# Use of Non-Parametric Statistics and Non-Normal Data

## My approach to Non-Parametric Statistics is:

• ### If the data merits, I'll use it

• Total voters
14

Staff member
I have seen this topic pop up several times regarding normality of data. I thought I would bounce it off of everybody to see what your thoughts are.

Parametric statistics (say the t-test) are making inferences regarding the mean. If the population is normal, then the mean and median are the same. If a set of data is non-normal, then the mean and median are not the same. A non-parametric test will make inferences based on the median.

If a set of data is ‘reasonably’ normal (through graphing; although no data is truly normal), then yes, parametric statistics are significantly more efficient and the proper choice. But if you have a small sample size, then normality cannot be assumed.

Yes, the Central Limit Theorem (C.L.T.) does come into play. But the theorem deals with averages. If you have 17 samples, it is difficult in my mind (unless the data shows normality) to assume normality, simply based on the C.L.T. Sure, I can average 7000 times from those 17 numbers (Bootstrapping), and guess what, normality! But I still, in reality, only have my 17 numbers.

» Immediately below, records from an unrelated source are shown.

-- ==== Sys2Proof/Machine/BootOps.lean ====
section
/-! DEFINITION. What power-off leaves, the counts that persist, the pins of the module, and when spans may begin to serve (R479, R482 to
R491, R571, R572). -/

namespace Sys2Proof.Machine

/-- The code of BRINGUP_STATE (R482, R483). -/
def Boot.code (b : Boot) : Nat :=
  if b.fuseFault && 5 ≤ b.step then 12 else if b.recovery then 13 else if b.full then 11 else if b.fast then 10 else b.step

/-- Is the dictionary served (R482, R515): has step 4 ended? -/
def State.dictReady (s : State) : Bool := s.boot.powered && 5 ≤ s.boot.step

/-! ### Pins (R572) -/

/-- The level of MOD_READY_N. -/
def State.readyPin (s : State) : Bool := !(s.boot.code == 10 || s.boot.code == 11)
/-- The level of MOD_FAULT_N; without power nothing drives it (R479). -/
def State.faultPin (s : State) : Bool := !s.boot.powered || !(s.boot.code == 12 || s.boot.code == 13 || s.reg regLeak 0 == 1 || s.supply.starved)

/-- The output pins follow the state: a level that differs from that of `old` is shown. -/
def State.showPins (s old : State) : State :=
  let s1 := if s.readyPin = old.readyPin then s else s.emit (.pin .modReadyN s.readyPin)
  if s.faultPin = old.faultPin then s1 else s1.emit (.pin .modFaultN s.faultPin)

/-! ### Power off (R459, R479) -/

/-- Does an object that persists hold key `k`? -/
def nvKey (k : Nat) : Bool :=
  catalogue.any fun o => o.nv && o.index ≤ k / 256 && k / 256 < o.index + o.count && o.sub ≤ k % 256 && k % 256 < o.sub + o.subs

/-- A firmware bank at power loss: an upload under way has failed (R506). -/
def BankImg.powerLost (b : BankImg) : BankImg := if b.state = .staging then { b with state := .failed } else b

/-- The module with its power stage off: what stands in module flash and fuses stays, everything else is as at reset. -/
def State.powerOff (s : State) : State :=
  let old := s
  let field (x : Field) : Field := { Field.reset with power := { PowerS.reset with ageCeiling := x.power.ageCeiling } }
  ({ State.reset with
      pending := s.pending, outbox := s.outbox, freeCount := s.freeCount
      regs := s.regs.filter fun e => nvKey e.1
      mem := s.mem.filter fun c => 2 ^ 48 ≤ c.1
      fields := s.fields.map field
      towers := s.towers.map fun t => { Tower.reset with repaired := t.repaired }
      recorder := { s.recorder.powerLost with bucket := s.supply.saved.2.2 }
      faults := { s.faults with probes := [], pausedOn := [], located := [] }
      control := { Control.reset with keys := s.control.keys, nvWrites := s.control.nvWrites }
      boot := { Boot.reset with bankA := s.boot.bankA.powerLost, bankB := s.boot.bankB.powerLost, bootB := s.boot.bootB, mapA := s.boot.mapA
                                mapB := s.boot.mapB, mapLost := s.boot.mapLost, pack := s.boot.pack, leafNext := s.boot.leafEnd, leafEnd := s.boot.leafEnd
                                saved := s.boot.saved }
      clocks := { Clocks.reset with good := s.clocks.good }
      supply := { Supply.reset with opNanos := s.supply.saved.1 * 1000000000, saved := s.supply.saved, calibrated := s.supply.calibrated
                                    models := s.supply.models } : State }.setReg regPowerCycles 0 s.supply.saved.2.1).showPins old

/-- Operating time, the power-cycle count and the page bucket are written to flash (R479). -/
def State.persist (s : State) : State :=
  s.modSupply fun p => { p with saved := (s.opSeconds, s.reg regPowerCycles 0, s.recorder.bucket) }

/-! ### Serving (R261, R273, R360, R485) -/

/-- Loaded spans that may serve become READY, and spans whose sets have come to serve are prepared. -/
def State.serveAll (s : State) : State := (List.range 8).foldl State.tryReady s.preparePending

/-- FAST service begins once the towers of every saved HOME set have passed (R273, R485). -/
def State.fastCheck (s : State) : State :=
  let waits := (List.range 16).any fun k => (s.setDesc k).valid && (s.setDesc k).home && (s.set k).state == .untested
  if s.boot.fastMode ∧ s.boot.step = 9 ∧ !s.boot.fast ∧ !waits then
    (((s.modBoot fun b => { b with fast := true }).supEvent 0x0B11 []).setReg regServiceTime 0 s.now).showPins s
  else s

end Sys2Proof.Machine
end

Parametric statistics are easier and way more efficient. But unless your data shows normality, non-parametric statistics should be utilized. NCSS shows both parametric and non-parametric tests. If the two tests give you the same results, then nothing is loss. If you get different results, a little more digging may be in order to determine which set of assumptions holds truer.

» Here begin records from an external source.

/-- Plan `i` becomes the placement of span `k` (R412): piers, image, groups, home sets and anchor. -/
def State.installPlan (s : State) (k l i : Nat) (bytes : List Byte) : State :=
  let p := s.span k
  let r := s.plan k i
  let fs := bitList 30 (leAt r 4 4)
  let old := s.placement k
  let place := splice (splice (splice (splice (splice (splice old 0 (slice 4 4 r)) 4 (slice 26 1 r)) 5 (leBytes 1 0xFF)) 8
    (slice 24 2 r)) 16 (slice 8 8 r)) (36 + p.device) (leBytes 1 fs.length)
  let gone := p.piers.filter fun f => !fs.contains f
  let s1 := gone.foldl (fun t f => (t.seqEmpty f).fieldServes f false) s
  let s2 := s1.modSpan k fun q =>
    { q with members := fs.map fun f => (p.device, f), spare := none, anchor := leAt r 26 1, lost := [], recovery := [] }
  let s3 := (s2.setReg regPlacement k (ofLe place)).setReg regNminus1Plans k (ofLe (splice (leBytes 256 (s.reg regNminus1Plans k)) (32 * i)
    (zeros 32)))
  let s4 := fs.foldl (fun t f => (t.fieldServes f true).loadImage f (Image.ofBytes (leAt r 8 8) bytes)) s3
  ((gone ++ fs).foldl State.requestPoint (s4.planGroups k (leAt r 16 8))).supEvent 0x040C (leBytes 1 k ++ leBytes 1 (l % 32) ++ leBytes 1 i ++ leBytes 1 (leAt r 26 1))

/-- PLAN_RELOAD_DONE (R412): a plan whose image R167 refuses is skipped; a mismatch of the reload stops the span. -/
def execPlanReloadDone (sp : SpanId) (result : ReloadResult) (s : State) : Host.Outcome State Fault Refusal :=
  let p := s.span sp
  .next (if !s.supervised then s else match p.state, p.recovery with
    | .paused, [.plan l i] =>
      let a := leAt (s.plan sp i) 8 8
      let s := s.noteImage a
      let head := (s.peek a 256).getD []
      let bytes := if imageBytes head ≤ 262144 then (s.peek a (imageBytes head)).getD [] else []
      match imageRefusal bytes, result with
      | some (n, pc), _ => (((s.noteOutside a (if imageBytes head ≤ 262144 then imageBytes head else 256)).supEvent 0x0A08 (leBytes 1 n ++ leBytes 2 pc)).recoverFrom sp
          (i + 1)).settle
      | none, .matches =>
        let s1 := s.installPlan sp l i bytes
        ((s1.span sp).here.foldl (fun t f => (t.reloadRegions f true).landDigests f) s1).recoveryDone sp
      | none, .mismatch =>
        let s1 := s.installPlan sp l i bytes
        (((s1.span sp).here.foldl (fun t f => t.reloadRegions f false) s1).stopSpan sp).settle
    | .paused, _ => s
    | _, _ => s.ignored sp 9)

end Sys2Proof.Machine
end

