/-! ### Input (R458, R459) and ALERT (R473) -/

/-- Every pier is driven to OP0 (R459, R473): the cap limit falls to OP0 and piers above it take bubbles until they reach it. -/
def State.alertActs (s : State) : State :=
  let s1 := (List.range 30).foldl (fun t f =>
    if (t.field f).power.state = .on ∧ (t.field f).power.point ≠ 0 then t.modPower f fun p => { p with ownBubble := setBit p.ownBubble 2 }
    else t) s
  s1.setCapLimit 0

/-- ALERT or undervoltage is released: OP0 holds for ALERT_HOLD. -/
def State.alertEnds (s : State) : State :=
  if s.supply.alert ∨ s.supply.undervolt then s
  else if s.reg regAlertHold 0 = 0 then s.powerAll
  else s.modSupply fun p => { p with holding := true }

/-- The data of event 0x010A (R584). -/
def voltageData (kind mv : Nat) : List Byte := leBytes 1 kind ++ zeros 3 ++ leBytes 4 (f32Milli mv)

/-- INPUT_UNDERVOLTAGE (R459). -/
def execInputUndervoltage (millivolts : Word16) (s : State) : Host.Outcome State Fault Refusal :=
  let mv := millivolts.toNat
  .next (if !s.boot.powered ∨ s.supply.undervolt then s
    else (((s.setReg regInputVoltage 0 (f32Milli mv)).modSupply fun p => { p with undervolt := true }).supEvent 0x010A (voltageData 0 mv)).alertActs)

/-- UNDERVOLTAGE_RELEASE (R459). -/
def execUndervoltageRelease (s : State) : Host.Outcome State Fault Refusal :=
  .next (if s.supply.undervolt then (s.modSupply fun p => { p with undervolt := false }).alertEnds else s)

/-- INPUT_OVERVOLTAGE (R459). -/
def execInputOvervoltage (millivolts : Word16) (s : State) : Host.Outcome State Fault Refusal :=
  let mv := millivolts.toNat
  .next (if s.boot.powered then (s.setReg regInputVoltage 0 (f32Milli mv)).supEvent 0x010A (voltageData 1 mv) else s)

/-- POWER_LOSS (R459, R479): the power stage turns off. -/
def execPowerLoss (s : State) : Host.Outcome State Fault Refusal := .next (if s.boot.powered then s.powerOff else s)

/-- ALERT_ASSERT (R473). -/
def execAlertAssert (s : State) : Host.Outcome State Fault Refusal :=
  .next (if !s.boot.powered ∨ s.supply.alert then s
    else (((s.modSupply fun p => { p with alert := true }).supEvent 0x0101 []).bump regAlertCount 0 1).alertActs)

/-- ALERT_RELEASE (R473). -/
def execAlertRelease (s : State) : Host.Outcome State Fault Refusal :=
  .next (if s.supply.alert then ((s.modSupply fun p => { p with alert := false }).supEvent 0x0102 []).alertEnds else s)

/-- ALERT_HOLD_EXPIRY (R473). -/
def execAlertHoldExpiry (s : State) : Host.Outcome State Fault Refusal :=
  .next (if s.supply.holding ∧ !s.supply.alert ∧ !s.supply.undervolt then
      (s.modSupply fun p => { p with holding := false }).powerAll
    else s)

/-! ### Cells, contacts, rails, ageing (R461 to R466) -/

/-- REG_CELL_TRIP (R461, R462). -/
def execRegCellTrip (f : FieldId) (cell : Idx16) (s : State) : Host.Outcome State Fault Refusal :=
  .next (if !s.boot.powered ∨ (s.field f).cellsOut.testBit cell ∨ !s.reachable f then s
    else
      let s1 := (s.modField f fun x => { x with cellsOut := setBit x.cellsOut cell }).supEvent 0x010B []
      let s2 := s1.charge (cellUnit f cell) 0x010B
      (if s2.isRetired (cellUnit f cell) then s2 else s2.cellsApply f cell).settle)

/-- A field is supplied again and starts WAKING (R477, R478). -/
def State.fieldWaking (s : State) (f : Nat) : State :=
  (s.modField f fun x => { x with clock := FieldClock.reset, wakeTries := 0 }).setFieldState f .waking

/-- REG_CELL_RESTART (R461, R478): a field DARK for its VDD_F cells wakes again. -/
def execRegCellRestart (f : FieldId) (cell : Idx16) (s : State) : Host.Outcome State Fault Refusal :=
  let x := s.field f
  .next (if !s.boot.powered ∨ !x.cellsOut.testBit cell ∨ s.isRetired (cellUnit f cell) then s
    else
      let s1 := s.modField f fun y => { y with cellsOut := clearBit y.cellsOut cell }
      if x.state = .dark then (if cell.val < 14 ∨ x.hot then s1 else s1.fieldWaking f)
      else if x.state = .retired then s1
      else (s1.cellsApply f cell).settle)

/-- CONTACT_CHECK (R463): the departure d in 0.1 %, averaged over a second. -/
def execContactCheck (f : FieldId) (g : Fin 24) (departure : BitVec 16) (s : State) : Host.Outcome State Fault Refusal :=
  let l := leBytes 48 (s.reg regContactDeparture f)
  .next (if !s.boot.powered ∨ !s.supply.calibrated then s
    else
      let s1 := s.setReg regContactDeparture f (ofLe (splice l (2 * g) (leBytes 2 departure.toNat)))
      if (s.reg regContactFlags f).testBit g ∨ departure.toInt < 10 * (s.reg regContactThreshold 0 : Int) then s1
      else (s1.setReg regContactFlags f (setBit (s.reg regContactFlags f) g)).event (pierMaster f) 0x0106 [])

/-- CONTACT_CALIBRATION (R463, R486). -/
def execContactCalibration (models : List Word32) (s : State) : Host.Outcome State Fault Refusal :=
  .next (if s.boot.powered ∧ !s.supply.calibrated then
      s.modSupply fun p => { p with calibrated := true, models := models.map (·.toNat) }
    else s)

/-- A rail's number in VMIN (R481). -/
def railNo : Rail → Nat
  | .p => 0 | .m => 1 | .f => 2
/-- The set-point of a rail in mV (R460). -/
def State.railMv (s : State) (f : Nat) : Rail → Nat
  | .p => (s.field f).power.millivolts
  | .m => 800
  | .f => 750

How does everyone deal with non-normality? Or do you?

#### Steve Prevette

##### Deming Disciple
Staff member
Super Moderator
Re: Use of Non-Parametric statistics

How does everyone deal with non-normality? Or do you?
I use Statistical Process Control as my primary statistical tool, and since it is non-parametric (re: Tchybychev Inequality) then I am pretty well covered.

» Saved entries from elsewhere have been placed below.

/-! ### Objects -/

/-- Are two objects rows of one family? -/
def Obj.same (o x : Obj) : Bool := o.index == x.index && o.sub == x.sub

/-- The object that an index and a subindex name, with the offsets into its family (R18, R508). -/
def findObj (index sub : Nat) : Option (Obj × Nat × Nat) :=
  match catalogue.find? fun o => o.index ≤ index && index < o.index + o.count && o.sub ≤ sub && sub < o.sub + o.subs with
  | none => none
  | some o => if o.index = 0x5800 ∧ !targetExists (index - 0x5800) then none else some (o, index - o.index, sub - o.sub)

/-- The highest subindex of an index, if it holds objects (R508). -/
def highestSub (index : Nat) : Option Nat :=
  match (catalogue.filter fun o => o.index ≤ index && index < o.index + o.count && (o.index != 0x5800 || targetExists (index - 0x5800))).map
      fun o => o.sub + o.subs - 1 with
  | [] => none
  | l => some (l.foldl max 0)

/-- The text of a STR value: its bytes up to the last that is not 0. -/
def strBytes (v : List Byte) : List Byte := (v.reverse.dropWhile (· == 0)).reverse

/-- The value of a per-master object for a master (R427, R517). -/
def State.perMaster (s : State) (m : Nat) (o : Obj) : Nat := (s.control.perMaster.lookup (m, o.key 0 0)).getD o.dflt

/-- Entries of the history of the unit selected (R418). -/
def State.unitHistory (s : State) (u : Nat) : List Byte :=
  padTo 48 (((s.faults.history.lookup u).getD []).map fun e => leBytes 4 e.opTime ++ leBytes 1 e.span ++ zeros 3 ++ leBytes 8 e.step).flatten

/-- Objects that show a physical measurement or a count for which the spec gives the model no event: their bytes are free values at each
read (notes/assumptions/5). -/
def freeObjs : List Obj :=
  [regMaxWait, regInputVoltage, regFieldPower, regCellCurrent, regPower, regFecCorrected, regFecUncorrected, regSpanlinkFec,
   regPcieAerErrors]

/-- FLITS_OUT (R317): on each port, the flits of the packets that commands bring, and an open number of others, those of transfers that no
command brings packet by packet (notes/assumptions/5). -/
def State.viewFlits (s : State) (r : Nat) : List Byte :=
  let l := leBytes 64 (s.reg regFlitsOut r)
  ((List.range 8).map fun p => leBytes 8 (satAdd 8 (leAt l (8 * p) 8) ((s.free 256).toNat / 2 ^ (32 * p) % 2 ^ 32))).flatten

/-- What a view of a field shows (R14, R57, R156, R198, R342, R465, R474). -/
def State.viewField (s : State) (o : Obj) (f : Nat) : Option (List Byte) :=
  let x := s.field f
  if o.same regBankState then some (items1 (x.banks.map fun b => b.state.code))
  else if o.same regSeqState then some (items1 [x.seq.state.code])
  else if o.same regMoverState then some (items1 (x.movers.map fun m => m.state.code))
  else if o.same regSpinCycles then some (leBytes 8 (satAdd 8 (s.reg regSpinCycles f) (s.spinUncounted f)))
  else if o.same regAclkFreq then some (leBytes 4 x.clock.aclk)
  else if o.same regPllState then some (items1 [s.pllState f])
  else if o.same regPierPower then some (items1 [x.power.state.code])
  else if o.same regOpEffective then some (items1 [s.wantPoint f])
  else if o.same regOpLimits then some (items1 [s.opLimits f])
  else if o.same regOpTable then some (s.opTable f)
  else if o.same regOpCeiling then some (leBytes 2 (s.ceiling f))
  else none

/-- What a view of a span shows (R57, R370). -/
def State.viewSpan (s : State) (o : Obj) (k : Nat) : Option (List Byte) :=
  let p := s.span k
  if o.same regSpanState then some (items1 [p.state.code])
  else if o.same regAnchorField then some (items1 [p.anchor])
  else if o.same regRecordAddrA then some (leBytes 8 p.addrA)
  else if o.same regRecordAddrB then some (leBytes 8 p.addrB)
  else if o.same regMembers then some (items1 (p.members.map fun m => [m.1, m.2]).flatten)
  else if o.same regReqQueue then some (leBytes 8 p.reqQueue)
  else if o.same regOutQueue then some (leBytes 8 p.outQueue)
  else if o.same regBindings then some (leBytes 2 p.bindings.length)
  else none

/-- What a view of a tower, a set, a router, a port or a link shows. -/
def State.viewPort (s : State) (o : Obj) (i : Nat) : Option (List Byte) :=
  if o.same regTowerState then some (items1 [s.towerState i])
  else if o.same regChannelState then some (s.channelStates i)
  else if o.same regTestResult then some (items1 [(s.tower i).result])
  else if o.same regSetState then some (items1 [(s.set i).state.code])
  else if o.same regLinkState then some (s.linkStates i)
  else if o.same regDetourTable then some (padTo 120 (items1 (s.router i).table))
  else if o.same regEthState then some (items1 [(s.eth i).state.code])
  else if o.same regEthMac then some (beBytes 6 (2 + i))
  else if o.same regSpanlinkState then some (items1 [(s.link i).state.code])
  else if o.same regSpanlinkLanes then some (items1 [s.lanesUsed i])
  else none

/-- What a view of the device shows. -/
def State.viewDevice (s : State) (o : Obj) : Option (List Byte) :=
  if o.same regActiveSupervisor then some (items1 [boolNat s.control.activeB])
  else if o.same regCapacity then some s.capacity
  else if o.same regRetirementMap then some (s.mapUnits.map fun e => leBytes 4 e.1).flatten
  else if o.same regFirstSeq then some (leBytes 8 s.recorder.firstSeq)
  else if o.same regLastSeq then some (leBytes 8 s.recorder.lastSeq)
  else if o.same regDieFirstSeq then some (leBytes 8 s.recorder.dieFirstSeq)
  else if o.same regRefSelected then some (items1 [s.clocks.refState.code])
  else if o.same regRefStatus then some (items1 [s.refStatus])
  else if o.same regDeviceTime then some (leBytes 8 s.now)
  else if o.same regTimebaseStatus then some (leBytes 2 s.timebaseStatus)
  else if o.same regMaxFieldError then some (leBytes 4 s.maxFieldError)
  else if o.same regNoRate then some (leBytes 4 s.noRate)
  else if o.same regAlertState then some (items1 [boolNat s.forcedLow])
  else if o.same regEnergy then some (leBytes 8 (s.supply.energy / 1000000000))
  else if o.same regOperatingTime then some (leBytes 4 s.opSeconds)
  else if o.same regZoneCurrent then some (s.supply.zones.map fun (z : Nat) => leBytes 4 (f32Milli z)).flatten
  else if o.same regStreamsActive then some (leBytes 2 s.ports.streams.length)
  else if o.same regKeysPresent then some (items1 [packBools (s.control.keys.map (!·.isEmpty))])
  else if o.same regSessionsOpen then some (leBytes 2 (packBools (s.control.sessions.map (·.opened))))
  else none

/-- What a view of bring-up, update and identity shows. -/
def State.viewBoot (s : State) (o : Obj) : Option (List Byte) :=
  if o.same regBringupState then some (items1 [s.boot.code])
  else if o.same regMapCopies then some (items1 [packBools [s.boot.mapA.isSome, s.boot.mapB.isSome]])
  else if o.same regUpdateState then some (items1 [s.boot.update.code])
  else if o.same regFwbankState then some (items1 [s.boot.bankA.state.code, s.boot.bankB.state.code])
  else if o.same regActiveBuild then some (leBytes 4 s.bootBank.build)
  else if o.same regStagedBuild then some (leBytes 4 s.otherBank.build)
  else if o.same regActivationProgress then some (leBytes 4 s.activationProgress)
  else if o.same regSecurityVersion then some (leBytes 1 s.securityVersion)
  else if o.same regActiveDigest then some (padTo 32 s.bootBank.digest)
  else if o.same regEcdsaCert then some ((Config.certificate false).take 4096)
  else if o.same regLmsCert then some ((Config.certificate true).take 16384)
  else if o.same regLmsLeavesLeft then some (leBytes 4 s.leavesLeft)
  else none

/-- What the per-master views show (R427, R418, R552, R554). -/
def State.viewMaster (s : State) (o : Obj) (m : Nat) : Option (List Byte) :=
  if o.same regCursor ∨ o.same regUnitSelect ∨ o.same regStreamSelect then some (leBytes o.size (s.perMaster m o))
  else if o.same regUnitHistory then some (s.unitHistory (s.perMaster m regUnitSelect))
  else if o.same regWindow then some ((s.recorder.window (s.perMaster m regCursor)).map EventRec.bytes).flatten
  else if o.same regStreamDesc then some (((s.stream (s.perMaster m regStreamSelect)).map (·.desc)).getD (zeros 64))
  else if o.same regStreamRecord then some (((s.stream (s.perMaster m regStreamSelect)).map Stream.shown).getD (zeros 64))
  else if o.same regSummary then some s.summary
  else none

/-- The access entry that a dictionary read shows: entries 0 to 8 are the supervisor's own (R365). -/
def State.viewEntry (s : State) (n e : Nat) : List Byte :=
  if e < 9 then ((s.entry n e).map Entry.toBytes).getD (zeros 16) else leBytes 16 (s.regAt regAccessEntry n e)

/-- The record of collective group 0 of a span: every member, with the anchor as root (R357). -/
def State.viewGroup0 (s : State) (k : Nat) : List Byte :=
  let p := s.span k
  let root := (p.members.findIdx? (· == (leAt (s.placement k) 34 1, p.anchor))).getD 0
  if p.state = .unused then zeros 32 else items1 [1, root, 0, 0] ++ leBytes 16 (2 ^ p.members.length - 1) ++ zeros 12

/-- The value of an object as a master reads it. -/
def State.objValue (s : State) (m : Nat) (o : Obj) (i j : Nat) : List Byte :=
  if o.same regAccessEntry then s.viewEntry i j
  else if o.same regGroup ∧ j = 0 then s.viewGroup0 i
  else if freeObjs.any o.same then leBytes o.size (s.free (8 * o.size)).toNat
  else if o.same regFlitsOut then s.viewFlits i
  else if o.same regSetDesc then s.setBytes i
  else if o.same regRailCurrent then (leBytes 12 (s.reg o i)).take 4 ++ leBytes 8 (s.free 64).toNat
  else match (s.viewMaster o m).orElse fun _ => (s.viewField o i).orElse fun _ => (s.viewSpan o i).orElse fun _ =>
      (s.viewPort o i).orElse fun _ => (s.viewDevice o).orElse fun _ => s.viewBoot o with
    | some l => l
    | none =>
      let l := leBytes o.size (s.regAt o i j)
      if o.type = .str then strBytes l else l

end Sys2Proof.Machine
end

I have seen folks using sampling here for many analyses, and most just run ahead with the t-test, with some rather small data sets. I did help out one group that was having trouble with using the t-test and determined that their data fit an exponential distribution, and used that to analyze their results. That got them to an answer that was within their limits, and more defensible (and actually more conservative) than the t-test.

#### Tim Folkerts

Super Moderator

You make several interesting points. My overall reaction is that, yes, you need to be careful in case the data is far from normal, but often the data is "close enough" to normal that you can get away with using tests that are based on the normal distribution.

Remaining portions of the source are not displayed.